Konuya bir başka açıdan bakalım. Fotoğraf makinesinin merceği hakkında basit bir soru sorulsa, bu magnezyum karışımlı boyayı merceğe kim sürdü denilse, cevap hemen verilirdi: Mercek, üretildiği fabrikada, özel cihazlar tarafından boyanmıştır. Boyama fikri ise ışığın kırılmasını hesaplayan mühendisler tarafından ortaya atılmış, yapılan deneylerle boyama tekniği mükemmel bir seviyeye çıkarılmıştır.

Acaba aynı soru göz için sorulsa cevap ne olurdu?

Fotoğraf makinesinden çok daha üstün bir yapıya sahip olan göz, elbette kendi kendine tesadüfen değil, kendisini yaratan üstün bir akıl tarafından varedilmiştir.

Çok ilginçtir ki bazı insanlar fotoğraf makinesi gördükleri zaman onu yapan teknolojiye hayran kalırlar, ama çok daha üstün yapıda bir göz gördükleri zaman varlığını tesadüflere bağlarlar. Evrim denilen sahtekarlığa aldanıp yaratıcılarını inkar ederler.

Allah, yarattığı sistemin kusursuzluğunu insanlara göstermek için ibret olabilecek örnekler yaratmıştır. Örneğin, gözün içindeki melanin tabakasının önemi, “albino” hastalığı olan bir kişi incelendiğinde anlaşılır. Albinoların gözlerinde ve vücutlarında pigment maddesi bulunmaz. Albino bir kişi aydınlık bir ortama çıktığında, göze giren ışık, retinada pigment bulunmadığından, her yöne yansır. Bu yüzden kişiyi rahatsız edici parlak bir görüntü oluşur. Solmaz Akar, Focus, Mart 1996, s. 21

GÖRME ALANI


(Şekil 1.21) Her gözün görme alanı buruna yaklaştıkça daralır. İki gözden gelen görüntüler beyinde kusursuz bir geometride birleştirilir.
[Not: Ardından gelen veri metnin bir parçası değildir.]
-- ==== Sys2Proof/Machine/Memory.lean ====
section
/-!
DEFINITION. The byte store (10_state.md rule R18, 20_memory.md rule R32) as a list of the cells that differ from
what `Reset` put there, addresses strictly rising. The range check of rule R31 is not made here: it is in
Machine/Ops.lean, on the address as a natural number.
-/

namespace Sys2Proof.Machine

/-- The cells whose byte differs from `Params.resetByte`, in ascending address order. -/
abbrev Memory := List Host.Cell

/-- The listed byte at an address, if there is one. -/
def Memory.lookup : Memory → Nat → Option Byte
  | [], _ => none
  | (k, c) :: m, a => if k = a then some c else Memory.lookup m a

/-- `MEM[a]`: the listed byte, else the byte `Reset` put there (rule R24). -/
def Memory.read (p : Params) (m : Memory) (a : Nat) : Byte :=
  (m.lookup a).getD (p.resetByte a)

/-- List `b` at `a`, keeping the addresses rising. -/
def Memory.insert : Memory → Nat → Byte → Memory
  | [], a, b => [(a, b)]
  | (k, c) :: m, a, b =>
    if a < k then (a, b) :: (k, c) :: m
    else if k = a then (a, b) :: m
    else (k, c) :: Memory.insert m a b

/-- Unlist address `a`. -/
def Memory.erase : Memory → Nat → Memory
  | [], _ => []
  | (k, c) :: m, a => if k = a then Memory.erase m a else (k, c) :: Memory.erase m a

/-- `MEM[a] <- b` (rule R32): that one byte changes. Writing what an unlisted address reads as unlists it. -/
def Memory.write (p : Params) (m : Memory) (a : Nat) (b : Byte) : Memory :=
  if b = p.resetByte a then m.erase a else m.insert a b

/-- Bytes written at ascending addresses from `a` (rule R35). -/
def Memory.writeBytes (p : Params) : Memory → Nat → List Byte → Memory
  | m, _, [] => m
  | m, a, b :: bs => Memory.writeBytes p (m.write p a b) (a + 1) bs

/-- `n` bytes read at ascending addresses from `a` (rule R35). -/
def Memory.readBytes (p : Params) (m : Memory) : Nat → Nat → List Byte
  | _, 0 => []
  | a, n + 1 => m.read p a :: Memory.readBytes p m (a + 1) n

/-- Every listed address is at least `lo`, and the addresses rise strictly. -/
def Memory.rising : Nat → Memory → Bool
  | _, [] => true
  | lo, (k, _) :: m => decide (lo ≤ k) && Memory.rising (k + 1) m

/-- No cell holds what its address would read as unlisted. -/
def Memory.minimal (p : Params) (m : Memory) : Bool := m.all fun c => decide (c.2 ≠ p.resetByte c.1)

/-- Every listed address is valid (rule R31). -/
def Memory.inRange (p : Params) (m : Memory) : Bool := m.all fun c => decide (c.1 < p.memSize)

/-- The canonical form: rising, minimal, and inside `MEM`. Equal memories are equal lists. -/
def Memory.wf (p : Params) (m : Memory) : Bool := m.rising 0 && m.minimal p && m.inRange p

end Sys2Proof.Machine
end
Gözün dış dünyayı gördüğü toplam açıya görme alanı denir. Görme alanının en geniş yeri dıştadır ve önünde görüşü kısıtlayacak engel bulunmaz. İç tarafa doğru görme alanı daralır. (Şekil 1.21) Bu daralmanın son derece hikmetli bir sebebi vardır: İki gözün arasında bulunan burun, bu daralma yüzünden görme alanına girmez.

Eğer görme alanı iç tarafa doğru daralmasaydı ne olurdu? Böyle bir durum söz konusu olsaydı, burun görme alanı içine girerek son derece rahatsız edici bir engel teşkil edecek, insanlar gün boyu kendi burunlarının görüntüsü ile muhatap olacaklardı. Oysa Allah’ın gözde yarattığı bu özellik sayesinde günlük yaşamda burnunun varlığı insana hiçbir rahatsızlık vermez.

GÖZDEKİ KİMLİK

Parmak izleri kişiden kişiye farklılık gösterir. Tıpkı parmak izleri gibi, her insanın irisi üzerindeki izler de, diğer bir insanın irisi üzerindeki izlerden farklıdır. Bu farklılığın nedenleri; bağ dokusundan oluşan ağ, temel doku lifleri, kirpiksi yumurtalar, kasılma izleri, damarlar, halkalar, renk ve lekelerdir.

Dünya üzerinde yaşayan milyarlarca insanın her birinin gözü farklı yapıdadır. Hatta her ne kadar çok benzeseler de aynı insana ait iki kahverengi göz, hiçbir zaman birbirlerinin aynısı değildir.